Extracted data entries
━━━━━━━━━━━━━━━━━━━━

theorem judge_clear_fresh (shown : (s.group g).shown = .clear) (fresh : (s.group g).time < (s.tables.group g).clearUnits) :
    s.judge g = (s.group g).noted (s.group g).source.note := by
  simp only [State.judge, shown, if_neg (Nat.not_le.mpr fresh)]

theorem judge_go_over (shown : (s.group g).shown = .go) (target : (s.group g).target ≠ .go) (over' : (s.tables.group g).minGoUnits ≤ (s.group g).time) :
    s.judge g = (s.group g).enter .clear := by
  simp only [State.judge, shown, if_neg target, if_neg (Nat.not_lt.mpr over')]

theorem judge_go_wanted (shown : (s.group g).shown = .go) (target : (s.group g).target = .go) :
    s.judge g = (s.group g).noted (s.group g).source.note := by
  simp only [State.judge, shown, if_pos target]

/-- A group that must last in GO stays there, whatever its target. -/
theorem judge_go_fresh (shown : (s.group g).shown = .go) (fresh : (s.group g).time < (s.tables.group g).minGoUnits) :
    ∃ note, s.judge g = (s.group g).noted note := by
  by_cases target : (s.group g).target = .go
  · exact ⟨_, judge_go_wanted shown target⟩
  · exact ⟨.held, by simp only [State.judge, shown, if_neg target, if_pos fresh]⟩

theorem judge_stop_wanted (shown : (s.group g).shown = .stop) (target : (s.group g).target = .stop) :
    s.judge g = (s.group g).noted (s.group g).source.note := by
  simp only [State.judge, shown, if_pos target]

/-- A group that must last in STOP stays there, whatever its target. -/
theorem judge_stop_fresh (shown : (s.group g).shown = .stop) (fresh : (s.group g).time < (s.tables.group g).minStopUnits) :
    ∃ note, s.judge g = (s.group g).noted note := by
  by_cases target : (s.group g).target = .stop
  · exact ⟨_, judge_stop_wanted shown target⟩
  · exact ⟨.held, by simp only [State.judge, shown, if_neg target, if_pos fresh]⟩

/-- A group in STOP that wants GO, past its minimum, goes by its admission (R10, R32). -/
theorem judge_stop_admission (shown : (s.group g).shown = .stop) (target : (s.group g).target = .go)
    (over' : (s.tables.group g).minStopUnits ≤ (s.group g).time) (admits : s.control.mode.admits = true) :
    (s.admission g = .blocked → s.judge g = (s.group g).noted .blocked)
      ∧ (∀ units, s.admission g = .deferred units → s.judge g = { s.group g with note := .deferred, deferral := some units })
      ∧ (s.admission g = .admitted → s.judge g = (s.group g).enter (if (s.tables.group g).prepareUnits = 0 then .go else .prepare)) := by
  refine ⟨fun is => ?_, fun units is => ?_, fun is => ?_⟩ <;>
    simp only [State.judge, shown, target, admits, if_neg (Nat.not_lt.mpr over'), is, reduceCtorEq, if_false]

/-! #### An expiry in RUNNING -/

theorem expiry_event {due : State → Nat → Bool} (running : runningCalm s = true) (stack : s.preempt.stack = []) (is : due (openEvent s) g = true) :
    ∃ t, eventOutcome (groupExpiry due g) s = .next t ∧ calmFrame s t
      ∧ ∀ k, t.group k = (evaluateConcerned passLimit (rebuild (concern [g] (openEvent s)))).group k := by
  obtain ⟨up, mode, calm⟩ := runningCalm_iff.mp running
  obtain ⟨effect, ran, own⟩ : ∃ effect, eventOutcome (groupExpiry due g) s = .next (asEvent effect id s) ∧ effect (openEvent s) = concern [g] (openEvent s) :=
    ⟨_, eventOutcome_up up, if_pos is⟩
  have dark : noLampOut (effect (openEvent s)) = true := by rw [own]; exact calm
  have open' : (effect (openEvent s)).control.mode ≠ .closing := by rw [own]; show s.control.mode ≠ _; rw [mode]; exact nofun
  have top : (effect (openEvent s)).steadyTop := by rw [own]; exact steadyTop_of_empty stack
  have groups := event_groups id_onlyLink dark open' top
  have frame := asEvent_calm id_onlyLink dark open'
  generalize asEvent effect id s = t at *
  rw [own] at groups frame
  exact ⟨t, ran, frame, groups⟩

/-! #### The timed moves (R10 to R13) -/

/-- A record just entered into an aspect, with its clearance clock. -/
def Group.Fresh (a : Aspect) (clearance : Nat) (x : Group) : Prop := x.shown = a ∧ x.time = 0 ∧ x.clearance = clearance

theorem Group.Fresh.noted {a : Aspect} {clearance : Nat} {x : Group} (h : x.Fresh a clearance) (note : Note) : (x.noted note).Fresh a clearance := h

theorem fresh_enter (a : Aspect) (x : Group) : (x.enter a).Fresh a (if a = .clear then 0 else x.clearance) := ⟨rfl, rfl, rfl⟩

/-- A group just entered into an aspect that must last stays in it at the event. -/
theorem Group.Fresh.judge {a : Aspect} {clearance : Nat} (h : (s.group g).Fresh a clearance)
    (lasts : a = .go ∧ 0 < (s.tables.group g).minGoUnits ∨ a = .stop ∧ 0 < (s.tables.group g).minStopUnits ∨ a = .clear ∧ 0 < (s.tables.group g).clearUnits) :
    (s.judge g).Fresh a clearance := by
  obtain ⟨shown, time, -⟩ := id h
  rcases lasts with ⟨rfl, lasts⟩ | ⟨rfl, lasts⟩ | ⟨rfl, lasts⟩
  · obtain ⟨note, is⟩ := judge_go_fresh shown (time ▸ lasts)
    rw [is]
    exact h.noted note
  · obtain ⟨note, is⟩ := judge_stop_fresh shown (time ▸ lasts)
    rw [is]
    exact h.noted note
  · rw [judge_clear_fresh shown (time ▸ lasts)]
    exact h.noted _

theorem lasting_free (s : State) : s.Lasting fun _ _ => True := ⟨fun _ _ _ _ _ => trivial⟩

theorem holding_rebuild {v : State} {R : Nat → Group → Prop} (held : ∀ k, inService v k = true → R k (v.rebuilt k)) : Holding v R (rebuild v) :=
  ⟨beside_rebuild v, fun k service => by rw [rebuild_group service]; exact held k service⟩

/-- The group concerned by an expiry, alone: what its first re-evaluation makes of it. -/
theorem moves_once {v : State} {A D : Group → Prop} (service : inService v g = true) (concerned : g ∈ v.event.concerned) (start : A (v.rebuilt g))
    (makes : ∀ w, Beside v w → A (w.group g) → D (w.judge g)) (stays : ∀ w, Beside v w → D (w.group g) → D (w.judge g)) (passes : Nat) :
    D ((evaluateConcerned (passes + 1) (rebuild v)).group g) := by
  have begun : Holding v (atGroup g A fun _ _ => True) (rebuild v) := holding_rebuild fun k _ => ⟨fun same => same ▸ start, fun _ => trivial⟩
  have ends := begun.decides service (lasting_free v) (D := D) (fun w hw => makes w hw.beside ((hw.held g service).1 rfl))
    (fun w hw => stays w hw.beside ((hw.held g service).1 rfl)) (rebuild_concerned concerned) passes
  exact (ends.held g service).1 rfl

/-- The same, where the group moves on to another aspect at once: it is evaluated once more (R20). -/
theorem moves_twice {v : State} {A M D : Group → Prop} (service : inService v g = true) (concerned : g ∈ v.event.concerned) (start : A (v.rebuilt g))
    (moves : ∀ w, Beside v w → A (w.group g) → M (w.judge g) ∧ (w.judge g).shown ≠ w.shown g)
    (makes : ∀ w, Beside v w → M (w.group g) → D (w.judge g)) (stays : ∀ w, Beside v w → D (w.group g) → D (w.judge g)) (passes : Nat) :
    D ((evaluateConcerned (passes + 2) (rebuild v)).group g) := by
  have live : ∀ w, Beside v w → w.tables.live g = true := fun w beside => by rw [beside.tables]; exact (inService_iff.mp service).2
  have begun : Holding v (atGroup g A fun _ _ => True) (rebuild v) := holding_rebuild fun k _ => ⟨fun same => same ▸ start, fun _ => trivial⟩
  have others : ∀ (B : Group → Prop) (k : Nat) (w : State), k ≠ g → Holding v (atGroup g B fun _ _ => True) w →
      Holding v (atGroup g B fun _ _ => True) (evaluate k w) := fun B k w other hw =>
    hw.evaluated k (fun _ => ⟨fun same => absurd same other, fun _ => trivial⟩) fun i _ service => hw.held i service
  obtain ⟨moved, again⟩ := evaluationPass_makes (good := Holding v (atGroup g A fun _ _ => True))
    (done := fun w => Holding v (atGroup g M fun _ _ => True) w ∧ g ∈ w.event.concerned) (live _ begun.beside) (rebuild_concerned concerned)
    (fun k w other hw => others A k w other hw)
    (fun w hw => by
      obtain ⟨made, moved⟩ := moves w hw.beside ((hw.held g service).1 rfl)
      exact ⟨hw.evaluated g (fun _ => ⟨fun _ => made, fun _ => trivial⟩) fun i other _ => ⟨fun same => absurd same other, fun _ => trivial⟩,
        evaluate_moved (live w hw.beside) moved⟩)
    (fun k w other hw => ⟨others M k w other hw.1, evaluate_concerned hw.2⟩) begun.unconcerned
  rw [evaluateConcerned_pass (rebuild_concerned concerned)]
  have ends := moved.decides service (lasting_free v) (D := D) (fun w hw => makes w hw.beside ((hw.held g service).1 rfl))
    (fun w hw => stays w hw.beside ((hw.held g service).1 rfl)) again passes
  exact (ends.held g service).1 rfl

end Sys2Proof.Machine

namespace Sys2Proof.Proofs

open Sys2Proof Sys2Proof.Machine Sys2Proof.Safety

━━━━━━━━━━━━━━━━━━━━

**WORK TASK**
Beginning at the top of the data, please return every line until and including the line containing "simp only [State.judge, shown, if_neg (Nat.not_le.mpr", copied exactly, and nothing past it.

**WRITTEN SOLUTION**
theorem judge_clear_fresh (shown : (s.group g).shown = .clear) (fresh : (s.group g).time < (s.tables.group g).clearUnits) :
    s.judge g = (s.group g).noted (s.group g).source.note := by
  simp only [State.judge, shown, if_neg (Nat.not_le.mpr fresh)]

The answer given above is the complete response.